The Connected Past 2018
#TCPOxford18
Thank you all for making this conference such a success!
When? 6-7 December 2018
Where? University of Oxford, United Kingdom
Keynotes? Dr. Nathalie Riche (Microsoft Research) and Dr. Matthew Peeples (Arizona State University)
The Connected Past 2018 is a multi-disciplinary, international two-day conference that aims to provide a friendly and informal platform for exploring the use of network research in the study of the human past. It will be preceded by a two-day practical workshop offering hands-on experience with a range of network science methods (workshop sold-out).
About the conference
How do social networks evolve over huge time-scales? How did geography constrain or enhance the development of past social networks? These are fundamental questions in both the study of the human past and network research, yet our ability to answer them is severely hampered by the limited development of spatiotemporal network methods. PastNet is an inter-disciplinary network that aims to stimulate the development and application of such methods through networking meetings, a conference and a workshop.
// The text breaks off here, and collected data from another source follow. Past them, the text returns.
-- ==== Sys2Proof/Machine/Campanile.lean ====
section
/-!
DEFINITION. Campanile (R27..R61): reference inputs, slewing and stepping, EPOCH, trims, time transfer, and the launch
queues up to the launch of an entry.
-/
namespace Sys2Proof.Machine

/-! ### The time base and its corrections -/

/-- R36. Add to the slew accumulator; SLEWING reads 1 while it is non-zero (R37). -/
def State.slewAdd (s : State) (d : Int) : State :=
  let v := s.reg .CAMP_SLEW_REM + BitVec.ofInt 64 d
  s.setReg .CAMP_SLEW_REM v |>.setFlag F.CAMP_STAT_SLEWING (v != 0)

/-- R37, R468. n units of device time pass, and the pins are seen. With STEP_EN at 0 a non-zero accumulator is removed meanwhile by one unit in a
million. -/
def State.pass (s : State) (n : Nat) : State :=
  let s := s.pinsPass n
  let rem := (s.reg .CAMP_SLEW_REM).toInt
  if s.flag F.CAMP_CTL_STEP_EN || rem == 0 then { s with time := s.time + BitVec.ofNat 64 n }
  else
    let m := s.h .slewPhase + n
    let k := min (m / 1000000) rem.natAbs
    let d : Int := if 0 < rem then k else -k
    (({ s with time := s.time + BitVec.ofNat 64 n + BitVec.ofInt 64 d }).setH .slewPhase
      (if k = rem.natAbs then 0 else m % 1000000)).slewAdd (-d)

/-- The units of device time that the slew under way still takes (R37). -/
def State.slewLeft (s : State) : Nat := (s.reg .CAMP_SLEW_REM).toInt.natAbs * 1000000 - s.h .slewPhase

/-- An entry's target time (Table 2.3). -/
def LqEntry.time (e : LqEntry) : Time := pairOf (e.words.getD 0 0) (e.words.getD 1 0)
/-- Word 2 of an entry. -/
def LqEntry.w2 (e : LqEntry) : Nat := (e.words.getD 2 0).toNat
/-- The kind of an entry. -/
def LqEntry.kind (e : LqEntry) : Nat := bitsOf e.w2 0 4
/-- PARAM n of an entry. -/
def LqEntry.param (e : LqEntry) (n : Nat) : Nat := (e.words.getD (3 + n) 0).toNat

/-- R38. A forward step marks the queued entries whose targets it skipped as late. -/
def State.lqSkip (s : State) (old new : Time) : State :=
  { s with lq := s.lq.map fun e =>
      (e.1, e.2.map fun x => if later x.time old && later new x.time then { x with late := true } else x) }

/-- n gatehouse cycles of 0.8 ns, in units (R83). -/
def State.gateCycles (s : State) (n : Nat) : Nat := n * 4 * s.freq * 65536 / 5000000

/-- The beat of a timestamp. -/
def beatOf (t : Time) : Nat := t.toNat / 65536

/-- R27. Beat a comes before beat b. -/
def beatBefore (a b : Nat) : Bool := later (beats b) (beats a)

/-- R87. The first beat of stream i of pavilion p whose primitive record falls due at `now` or later. -/
def State.firstBeat (s : State) (p i : Nat) (now : Time) : Nat :=
  let rel := BitVec.ofNat 64 (s.regN .GATE_SENT_W p i 3 + s.gateCycles 4)
  (cdiv (now - rel).toNat 65536 + 2 ^ 48 - 1) % 2 ^ 48

/-- R86, Table 3.8. A step of device time to `new`: no stream presents the records whose time it skipped, and the next
record of each carries GAP; the edges that stream ports have used count anew. -/
def State.stepStreams (s : State) (new : Time) : State :=
  { s with
    hid := s.hid.filter fun e => e.1.id != .sportEdge
    streams := s.streams.map fun e =>
      let first := s.firstBeat e.1.1 e.1.2 new
      let next := e.2.nextBeat.map fun b => if beatBefore b first then first else b
      (e.1, { e.2 with
        gapRec := true
        nextBeat := next
        beats := e.2.beats.filter fun a => match next with | some b => !beatBefore a.beat b | none => true }) }

/-- R38, R86, R262. A step of device time to `new`: coalescing timers and launch queues act on it, STEP_DONE is set and
alarm 0x02 is raised. -/
def State.stepTo (s : State) (new : Time) : State :=
  let d := (new - s.time).toInt
  let s := if 0 < d then s.lqSkip s.time new else s
  let s := ((s.timersStep new d).stepStreams new).setH .stepped (s.hTime .stepped + (new - s.time)).toNat
  ({ s with time := new } |>.setFlag F.CAMP_STAT_STEP_DONE true |>.devAlarm 0x02)

/-! ### Reference inputs -/

/-- R31. The input that CAMP_CTL.REF_SEL selects: 0 REF A, 1 REF B. -/
def refSelect (sel : Nat) (a b : Bool) : Option Nat :=
  match sel with
  | 0 => if a then some 0 else if b then some 1 else none
  | 1 => if a then some 0 else none
  | 2 => if b then some 1 else none
  | _ => if b then some 1 else if a then some 0 else none

/-- The device is a slave of a lane (R43). -/
def State.xferSlave (s : State) : Bool := s.fld F.CAMP_XFER_CTL_ROLE == 1

/-- R31..R34. The selection follows the good inputs. A switch adds the measured difference, a reacquisition the measured
phase error; an acquisition takes FREQ_KHZ as the beat in force and sets LOCK. -/
def State.refFollow (s : State) (diff phase : Int) : State :=
  let src := s.fld F.CAMP_STAT_SRC
  match refSelect (s.fld F.CAMP_CTL_REF_SEL) (s.flag F.CAMP_STAT_A_OK) (s.flag F.CAMP_STAT_B_OK) with
  | none =>
    (s.setFld F.CAMP_STAT_SRC (if src = 3 then 3 else 2) |>.setFlag F.CAMP_STAT_LOCK false)
  | some x =>
    let s' := s.setFld F.CAMP_STAT_SRC x |>.setFlag F.CAMP_STAT_LOCK true
    if src < 2 then
      if src = x ∨ s.xferSlave then s'
      else s'.slewAdd (if x = 1 then s.quarterPsUnits diff else s.quarterPsUnits (-diff))
    else
      let s' := s'.setFreq (s.fld F.CAMP_REF_CFG_FREQ_KHZ)
      if src = 2 ∧ ¬ s.xferSlave then s'.slewAdd phase else s'

/-- R32. The phase of REF B less REF A after the trims of T4 and T0 (Table 2.8), in 0.25 ps units. -/
def State.refDiff (s : State) : Int := signed 64 (s.h .refRaw) + s.trimOf 68 - s.trimOf 64

/-- CAMP_REF_DIFF shows that phase, or 0x8000_0000 while the inputs are not both good (R32). -/
def State.refShow (s : State) : State :=
  if s.flag F.CAMP_STAT_A_OK && s.flag F.CAMP_STAT_B_OK then s.setRegN .CAMP_REF_DIFF (unsign 32 s.refDiff)
  else s.setRegN .CAMP_REF_DIFF 0x80000000

/-- A change of the two inputs' good flags (R30..R33); `raw` is the measured phase of B minus A before trims. -/
def State.refChange (s : State) (a b : Bool) (raw phase : Int) : State :=
  let s := s.setFlag F.CAMP_STAT_A_OK a |>.setFlag F.CAMP_STAT_B_OK b |>.setH .refRaw (unsign 64 raw)
  s.refShow.refFollow s.refDiff phase

/-- R30. Input `b` (REF B when true) becomes good. `diff` is the measured phase of B minus A before trims, in 0.25 ps
units, `phase` the measured phase error of device time in 2^-16 beat. -/
def execRefGood (b : Bool) (diff phase : Int) (s : State) : Host.Outcome State Fault Refusal :=
  .next (s.refChange (!b || s.flag F.CAMP_STAT_A_OK) (b || s.flag F.CAMP_STAT_B_OK) diff phase)

/-- R30, R31. The named inputs are lost in one detection period; `goodA` and `goodB` name an input that becomes good in
the same cycle. -/
def execRefLost (lostA lostB goodA goodB : Bool) (diff phase : Int) (s : State) :
    Host.Outcome State Fault Refusal :=
  .next (s.refChange ((s.flag F.CAMP_STAT_A_OK && !lostA) || goodA) ((s.flag F.CAMP_STAT_B_OK && !lostB) || goodB)
    diff phase)

/-- R34. A write of CAMP_REF_CFG: FREQ_KHZ is held for the next acquisition. -/
def State.freqWrite (s : State) (v : Word) : State :=
  s.setReg .CAMP_REF_CFG ((v.zeroExtend 64) &&& RegId.CAMP_REF_CFG.row.rw)

/-- R34. A write of CAMP_REF_CFG.FREQ_KHZ. -/
def execFreqKhzWrite (v : Word) (s : State) : Host.Outcome State Fault Refusal :=
  wrOut .CAMP_REF_CFG v (s.freqWrite v)

/-- A write of CAMP_CTL: the selection follows REF_SEL (R31). The phase error that a reacquisition out of holdover
measures then is a free value (R33; assumption 6). -/
def State.campCtlWrite (s : State) (v : Word) : State :=
  let diff := s.refDiff
  let s := s.setReg .CAMP_CTL ((v.zeroExtend 64) &&& RegId.CAMP_CTL.row.rw)
  if s.fld F.CAMP_STAT_SRC = 2 then
    let r := s.takeFree
    r.2.refFollow diff (signed 32 r.1.toNat)
  else s.refFollow diff 0

/-- A write of CAMP_XFER_CTL: setting ROLE restarts the exchange count (R43). -/
def State.xferCtlWrite (s : State) (v : Word) : State :=
  let s' := s.setReg .CAMP_XFER_CTL ((v.zeroExtend 64) &&& RegId.CAMP_XFER_CTL.row.rw)
  if s'.xferSlave && !s.xferSlave then
    (s'.setFld F.CAMP_XFER_STAT_COUNT 0 |>.setH .xferN 0 |>.setH .xferTheta 0 |>.setH .xferDelta 0)
  else if s'.xferSlave then s' else s'.setFlag F.CAMP_XFER_STAT_VALID false

/-- R43. One exchange on the slave lane, stamps in 0.25 ps units: the offset and delay averaged over the filter window
are shown, and minus the offset is added to the slew accumulator. The windows of 2^FILTER exchanges follow one another
without overlap (DESIGN CHOICE, assumption 140). -/
def State.xferExchange (s : State) (t1 t2 t3 t4 : Int) : State :=
  let alpha := signed 32 (s.regN .CAMP_XFER_ASYM)
  let theta := ((t2 - t1) - (t4 - t3) - alpha) / 2
  let delta := ((t2 - t1) + (t4 - t3)) / 2
  let n := s.h .xferN + 1
  let st := signed 64 (s.h .xferTheta) + theta
  let sd := signed 64 (s.h .xferDelta) + delta
  let len := 2 ^ s.fld F.CAMP_XFER_CTL_FILTER
  let s := s.setFlag F.CAMP_XFER_STAT_VALID true |>.satFld F.CAMP_XFER_STAT_COUNT 1
  if n < len then (s.setH .xferN n |>.setH .xferTheta (unsign 64 st) |>.setH .xferDelta (unsign 64 sd))
  else
    (s.setH .xferN 0 |>.setH .xferTheta 0 |>.setH .xferDelta 0
      |>.setRegN .CAMP_XFER_OFFS (unsign 32 (st / (len : Nat)))
      |>.setRegN .CAMP_XFER_DELAY (unsign 32 (sd / (len : Nat)))
      |>.slewAdd (s.quarterPsUnits (-(st / (len : Nat)))))

/-! ### EPOCH, steps and slews -/

/-- R35. An EPOCH sampled high at edge k of the selected reference, at which device time is taken. In mode 0b01 the
command takes the block to edge k + 1, one beat later, where the beat count steps to CAMP_EPOCH_VAL. Without a selected
reference there is no edge to sample at. -/
def execEpochSampled (s : State) : Host.Outcome State Fault Refusal :=
  let val := s.regN .CAMP_EPOCH_VAL % 2 ^ 48
  let mode := s.fld F.CAMP_CTL_EPOCH_MODE
  let s' := s.setFlag F.CAMP_STAT_EPOCH_SEEN true |>.setReg .CAMP_EPOCH_TIME s.time
  if 2 ≤ s.fld F.CAMP_STAT_SRC then .next s
  else if mode = 1 then
    .next (((s'.pass 65536).stepTo (BitVec.ofNat 64 (val * 65536))).setFld F.CAMP_CTL_EPOCH_MODE 2)
  else if mode = 2 then
    let k1 := (s.time.toNat / 65536 + 1) % 2 ^ 48
    if (k1 + 2 ^ 48 - val) % 2 ^ 48 % 2 ^ s.fld F.CAMP_CTL_EPOCH_PER = 0 then .next s'
    else .next (s'.setFlag F.CAMP_STAT_EPOCH_MISMATCH true |>.devAlarm 0x03)
  else .next s'

/-- R36. CAMP_ADJ_CTL.GO adds CAMP_ADJ to the slew accumulator. -/
def State.adjGo (s : State) : State := s.slewAdd (s.reg .CAMP_ADJ).toInt

/-- R36. A write of CAMP_ADJ_CTL.GO. -/
def execAdjGo (s : State) : Host.Outcome State Fault Refusal := .next s.adjGo

/-- R38. With STEP_EN at 1 a non-zero accumulator is applied as one step. -/
def execStepApply (s : State) : Host.Outcome State Fault Refusal :=
  let rem := s.reg .CAMP_SLEW_REM
  if s.flag F.CAMP_CTL_STEP_EN && rem != 0 then
    .next ((s.stepTo (s.time + rem)).setReg .CAMP_SLEW_REM 0 |>.setFlag F.CAMP_STAT_SLEWING false)
  else .next s

/-- R37. With STEP_EN at 0 the slew removes the last of the accumulator: the command takes the block to that moment. -/
def execSlewDone (s : State) : Host.Outcome State Fault Refusal :=
  if s.flag F.CAMP_CTL_STEP_EN then .next s else .next (s.pass s.slewLeft)

/-! ### Trims -/

/-- R40. The replica of a place begins to move from the trim it has to the one its registers give. -/
def State.trimMove (s : State) (k : Nat) (from_ : Int) : State :=
  if s.trimOf k = from_ then s.setH .trimAt 0 k
  else s.setH .trimFrom (unsign 32 from_) k |>.setH .trimAt (1 + s.runTime.toNat) k

/-- R39, R40. A write of a site's user trim starts a local slew, and TRIM_SAT shows a saturated sum. -/
def State.siteTrimWrite (s : State) (x : Nat) (v : Word) : State :=
  let s' := (s.setRegN .CAMP_SITE_TRIM_USER v.toNat x).trimMove x (s.trimNow x)
  s'.setFlag F.CAMP_SITE_STAT_TRIM_SAT (s'.trimSumOf x != s'.trimOf x) x
    |>.setFlag F.CAMP_SITE_STAT_TRIM_SLEW (s'.h .trimAt x != 0) x

/-- R32, R36, Table 2.8. A write of a tower's user trim. On T0 it applies to REF A and on T4 to REF B: CAMP_REF_DIFF
follows it, and where that input is the selected one its change joins the slew accumulator. -/
def State.towerTrimWrite (s : State) (t : Nat) (v : Word) : State :=
  let s' := (s.setRegN .CAMP_TWR_TRIM_USER v.toNat t).trimMove (64 + t) (s.trimNow (64 + t))
  let d := s.quarterPsUnits (s'.trimOf (64 + t) - s.trimOf (64 + t))
  if t % 4 ≠ 0 then s'
  else
    let s' := if s.flag F.CAMP_STAT_A_OK && s.flag F.CAMP_STAT_B_OK then s'.refShow else s'
    if s.fld F.CAMP_STAT_SRC = t / 4 ∧ ¬ s.xferSlave then s'.slewAdd d else s'

/-- R40. A write of CAMP_SITE_TRIM_USER. -/
def execUserTrimWrite (x : Nat) (v : Word) (s : State) : Host.Outcome State Fault Refusal :=
  .next (s.siteTrimWrite x v)

/-- R40. The trim change at a site completes: the command takes the block to that moment. -/
def execTrimSlewDone (x : Nat) (s : State) : Host.Outcome State Fault Refusal :=
  .next (((s.pass (s.trimLeft x)).setH .trimAt 0 x).setFlag F.CAMP_SITE_STAT_TRIM_SLEW false x)

/-! ### Launch queues -/

/-- The global CAMP block as a home of queues. -/
def globalHome : Nat := 40

/-- The entries of a queue, oldest first. -/
def State.lqOf (s : State) (h q : Nat) : List LqEntry := tget s.lq (h, q) []

/-- Replace the entries of a queue; FILL shows their number. -/
def State.setLq (s : State) (h q : Nat) (l : List LqEntry) : State :=
  { s with lq := tput s.lq (h, q) l } |>.setFld F.CAMP_LQ_STAT_FILL l.length h q

/-- R48. The lead time of a home's queues, in device-time units. -/
def State.lqLead (s : State) (h : Nat) : Nat := s.nsUnits (if h < 32 ∨ h = 40 then 256 else 1000)

/-- R45. The kinds permitted in the queues of a home. -/
def kindPermitted (h kind : Nat) : Bool :=
  if h < 32 then [0, 1, 2, 3, 7].contains kind
  else if h < 40 then [0, 3, 4, 5, 6, 7].contains kind
  else [0, 3, 7].contains kind

/-- R47. A pin group that a tower has: 0..17, and 18..23 on T0 and T4. -/
def pinGroupExists (h g : Nat) : Bool := decide (g < 18) || (decide (g < 24) && (h == 32 || h == 36))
Formal network methods are increasingly commonly applied in a wide range of disciplines to study phenomena as diverse as the connectivity of neurons in the human brain, terrorist networks, a billion interlinked Facebook profiles, and power grids. Despite this diversity and the decades-long tradition of using network methods in the social sciences, physics and computer science, the development of techniques for the study of spatial networks and long-term network change has so far been largely neglected. Network research is also becoming more common in disciplines concerned with the study of past human behaviour: archaeology, classics and history. These disciplines have a strong tradition in exploring long-term human behavioural change and spatial phenomena, despite being forced to use fragmentary textual and material sources as indirect evidence of such phenomena.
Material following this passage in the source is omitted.